theorem execHelloDead_kept {link : LinkId} {s : State} {nx : State} (hex : execHelloDead link s = .next nx) : Kept s nx := by
  unfold execHelloDead at hex
  rw [← Host.Outcome.next.inj hex]
  have hk0 := Kept.refl s
  try dsimp only
  repeat' first
    | (with_reducible assumption)
    | (split)
    | (with_reducible refine Kept.foldl ?_ ?_)
    | decide
    | (intro u hu x hx)
    | (intro u hu)
    | (refine Kept.notMode_of_mem (by with_reducible assumption) (by decide))
    | (with_reducible apply Kept.emit)
    | (with_reducible apply Kept.adjRemove)
    | (with_reducible refine Kept.fst ?_ (by with_reducible assumption))
    | (with_reducible refine Kept.snd ?_ (by with_reducible assumption))
    | decide

theorem execCellReceived_kept {link : LinkId} {cell : List Byte} {s : State} {nx : State} (hex : execCellReceived link cell s = .next nx) : Kept s nx := by
  unfold execCellReceived at hex
  rw [← Host.Outcome.next.inj hex]
  have hk0 := Kept.refl s
  try dsimp only
  repeat' first
    | (with_reducible assumption)
    | (split)
    | (with_reducible refine Kept.foldl ?_ ?_)
    | decide
    | (intro u hu x hx)
    | (intro u hu)
    | (refine Kept.notMode_of_mem (by with_reducible assumption) (by decide))
    | (with_reducible apply Kept.emit)
    | (with_reducible apply Kept.cellSeen)
    | (with_reducible apply Kept.cellIn)
    | (with_reducible refine Kept.fst ?_ (by with_reducible assumption))
    | (with_reducible refine Kept.snd ?_ (by with_reducible assumption))
    | decide

theorem execClaimReceived_kept {link : LinkId} {cell : List Byte} {s : State} {nx : State} (hex : execClaimReceived link cell s = .next nx) : Kept s nx := by
  unfold execClaimReceived at hex
  rw [← Host.Outcome.next.inj hex]
  have hk0 := Kept.refl s
  try dsimp only
  repeat' first
    | (with_reducible assumption)
    | (split)
    | (with_reducible refine Kept.foldl ?_ ?_)
    | decide
    | (intro u hu x hx)
    | (intro u hu)
    | (refine Kept.notMode_of_mem (by with_reducible assumption) (by decide))
    | (with_reducible apply Kept.emit)
    | (with_reducible apply Kept.cellSeen)
    | (with_reducible apply Kept.claimIn)
    | (with_reducible apply Kept.cellIn)
    | (with_reducible refine Kept.fst ?_ (by with_reducible assumption))
    | (with_reducible refine Kept.snd ?_ (by with_reducible assumption))
    | decide

theorem execClaimRepeat_kept {s : State} {nx : State} (hex : execClaimRepeat s = .next nx) : Kept s nx := by
  unfold execClaimRepeat at hex
  rw [← Host.Outcome.next.inj hex]
  have hk0 := Kept.refl s
  try dsimp only
  repeat' first
    | (with_reducible assumption)
    | (split)
    | (with_reducible refine Kept.foldl ?_ ?_)
    | decide
    | (intro u hu x hx)
    | (intro u hu)
    | (refine Kept.notMode_of_mem (by with_reducible assumption) (by decide))
    | (with_reducible apply Kept.emit)
    | (with_reducible apply Kept.floodClaim)
    | (with_reducible refine Kept.fst ?_ (by with_reducible assumption))
    | (with_reducible refine Kept.snd ?_ (by with_reducible assumption))
    | (with_reducible refine Kept.mk_other ?_)
    | decide

theorem execClaimTimer_kept {s : State} {nx : State} (hex : execClaimTimer s = .next nx) : Kept s nx := by
  unfold execClaimTimer at hex
  rw [← Host.Outcome.next.inj hex]
  have hk0 := Kept.refl s
  try dsimp only
  repeat' first
    | (with_reducible assumption)
    | (split)
    | (with_reducible refine Kept.foldl ?_ ?_)
    | decide
    | (intro u hu x hx)
    | (intro u hu)
    | (refine Kept.notMode_of_mem (by with_reducible assumption) (by decide))
    | (with_reducible apply Kept.emit)
    | (with_reducible apply Kept.holdAddr)
    | (with_reducible refine Kept.fst ?_ (by with_reducible assumption))
    | (with_reducible refine Kept.snd ?_ (by with_reducible assumption))
    | (with_reducible refine Kept.mk_other ?_)
    | decide

theorem execUnaddressedTimer_kept {s : State} {nx : State} (hex : execUnaddressedTimer s = .next nx) : Kept s nx := by
  unfold execUnaddressedTimer at hex
  rw [← Host.Outcome.next.inj hex]
  have hk0 := Kept.refl s
  try dsimp only
  repeat' first
    | (with_reducible assumption)
    | (split)
    | (with_reducible refine Kept.foldl ?_ ?_)
    | decide
    | (intro u hu x hx)
    | (intro u hu)
    | (refine Kept.notMode_of_mem (by with_reducible assumption) (by decide))
    | (with_reducible apply Kept.emit)
    | (with_reducible apply Kept.claim)
    | (with_reducible refine Kept.fst ?_ (by with_reducible assumption))
    | (with_reducible refine Kept.snd ?_ (by with_reducible assumption))
    | decide

theorem execFabReclaim_kept {port : PortId} {_v : BitVec 32} {s : State} {nx : State} (hex : execFabReclaim port _v s = .next nx) : Kept s nx := by
  unfold execFabReclaim at hex
  rw [← Host.Outcome.next.inj hex]
  have hk0 := Kept.refl s
  try dsimp only
  repeat' first
    | (with_reducible assumption)
    | (split)
    | (with_reducible refine Kept.foldl ?_ ?_)
    | decide
    | (intro u hu x hx)
    | (intro u hu)
    | (refine Kept.notMode_of_mem (by with_reducible assumption) (by decide))
    | (with_reducible apply Kept.emit)
    | (with_reducible apply Kept.winWrite)
    | (with_reducible apply Kept.releaseAddr)
    | (with_reducible refine Kept.fst ?_ (by with_reducible assumption))
    | (with_reducible refine Kept.snd ?_ (by with_reducible assumption))
    | decide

○ ○ ○ ○

-- What the exercise asks --
Print the material exactly as written, omitting nothing.

-- Response to this task --
theorem execHelloDead_kept {link : LinkId} {s : State} {nx : State} (hex : execHelloDead link s = .next nx) : Kept s nx := by
  unfold execHelloDead at hex
  rw [← Host.Outcome.next.inj hex]
  have hk0 := Kept.refl s
  try dsimp only
  repeat' first
    | (with_reducible assumption)
    | (split)
    | (with_reducible refine Kept.foldl ?_ ?_)
    | decide
    | (intro u hu x hx)
    | (intro u hu)
    | (refine Kept.notMode_of_mem (by with_reducible assumption) (by decide))
    | (with_reducible apply Kept.emit)
    | (with_reducible apply Kept.adjRemove)
    | (with_reducible refine Kept.fst ?_ (by with_reducible assumption))
    | (with_reducible refine Kept.snd ?_ (by with_reducible assumption))
    | decide

theorem execCellReceived_kept {link : LinkId} {cell : List Byte} {s : State} {nx : State} (hex : execCellReceived link cell s = .next nx) : Kept s nx := by
  unfold execCellReceived at hex
  rw [← Host.Outcome.next.inj hex]
  have hk0 := Kept.refl s
  try dsimp only
  repeat' first
    | (with_reducible assumption)
    | (split)
    | (with_reducible refine Kept.foldl ?_ ?_)
    | decide
    | (intro u hu x hx)
    | (intro u hu)
    | (refine Kept.notMode_of_mem (by with_reducible assumption) (by decide))
    | (with_reducible apply Kept.emit)
    | (with_reducible apply Kept.cellSeen)
    | (with_reducible apply Kept.cellIn)
    | (with_reducible refine Kept.fst ?_ (by with_reducible assumption))
    | (with_reducible refine Kept.snd ?_ (by with_reducible assumption))
    | decide

theorem execClaimReceived_kept {link : LinkId} {cell : List Byte} {s : State} {nx : State} (hex : execClaimReceived link cell s = .next nx) : Kept s nx := by
  unfold execClaimReceived at hex
  rw [← Host.Outcome.next.inj hex]
  have hk0 := Kept.refl s
  try dsimp only
  repeat' first
    | (with_reducible assumption)
    | (split)
    | (with_reducible refine Kept.foldl ?_ ?_)
    | decide
    | (intro u hu x hx)
    | (intro u hu)
    | (refine Kept.notMode_of_mem (by with_reducible assumption) (by decide))
    | (with_reducible apply Kept.emit)
    | (with_reducible apply Kept.cellSeen)
    | (with_reducible apply Kept.claimIn)
    | (with_reducible apply Kept.cellIn)
    | (with_reducible refine Kept.fst ?_ (by with_reducible assumption))
    | (with_reducible refine Kept.snd ?_ (by with_reducible assumption))
    | decide

theorem execClaimRepeat_kept {s : State} {nx : State} (hex : execClaimRepeat s = .next nx) : Kept s nx := by
  unfold execClaimRepeat at hex
  rw [← Host.Outcome.next.inj hex]
  have hk0 := Kept.refl s
  try dsimp only
  repeat' first
    | (with_reducible assumption)
    | (split)
    | (with_reducible refine Kept.foldl ?_ ?_)
    | decide
    | (intro u hu x hx)
    | (intro u hu)
    | (refine Kept.notMode_of_mem (by with_reducible assumption) (by decide))
    | (with_reducible apply Kept.emit)
    | (with_reducible apply Kept.floodClaim)
    | (with_reducible refine Kept.fst ?_ (by with_reducible assumption))
    | (with_reducible refine Kept.snd ?_ (by with_reducible assumption))
    | (with_reducible refine Kept.mk_other ?_)
    | decide

theorem execClaimTimer_kept {s : State} {nx : State} (hex : execClaimTimer s = .next nx) : Kept s nx := by
  unfold execClaimTimer at hex
  rw [← Host.Outcome.next.inj hex]
  have hk0 := Kept.refl s
  try dsimp only
  repeat' first
    | (with_reducible assumption)
    | (split)
    | (with_reducible refine Kept.foldl ?_ ?_)
    | decide
    | (intro u hu x hx)
    | (intro u hu)
    | (refine Kept.notMode_of_mem (by with_reducible assumption) (by decide))
    | (with_reducible apply Kept.emit)
    | (with_reducible apply Kept.holdAddr)
    | (with_reducible refine Kept.fst ?_ (by with_reducible assumption))
    | (with_reducible refine Kept.snd ?_ (by with_reducible assumption))
    | (with_reducible refine Kept.mk_other ?_)
    | decide

theorem execUnaddressedTimer_kept {s : State} {nx : State} (hex : execUnaddressedTimer s = .next nx) : Kept s nx := by
  unfold execUnaddressedTimer at hex
  rw [← Host.Outcome.next.inj hex]
  have hk0 := Kept.refl s
  try dsimp only
  repeat' first
    | (with_reducible assumption)
    | (split)
    | (with_reducible refine Kept.foldl ?_ ?_)
    | decide
    | (intro u hu x hx)
    | (intro u hu)
    | (refine Kept.notMode_of_mem (by with_reducible assumption) (by decide))
    | (with_reducible apply Kept.emit)
    | (with_reducible apply Kept.claim)
    | (with_reducible refine Kept.fst ?_ (by with_reducible assumption))
    | (with_reducible refine Kept.snd ?_ (by with_reducible assumption))
    | decide

theorem execFabReclaim_kept {port : PortId} {_v : BitVec 32} {s : State} {nx : State} (hex : execFabReclaim port _v s = .next nx) : Kept s nx := by
  unfold execFabReclaim at hex
  rw [← Host.Outcome.next.inj hex]
  have hk0 := Kept.refl s
  try dsimp only
  repeat' first
    | (with_reducible assumption)
    | (split)
    | (with_reducible refine Kept.foldl ?_ ?_)
    | decide
    | (intro u hu x hx)
    | (intro u hu)
    | (refine Kept.notMode_of_mem (by with_reducible assumption) (by decide))
    | (with_reducible apply Kept.emit)
    | (with_reducible apply Kept.winWrite)
    | (with_reducible apply Kept.releaseAddr)
    | (with_reducible refine Kept.fst ?_ (by with_reducible assumption))
    | (with_reducible refine Kept.snd ?_ (by with_reducible assumption))
    | decide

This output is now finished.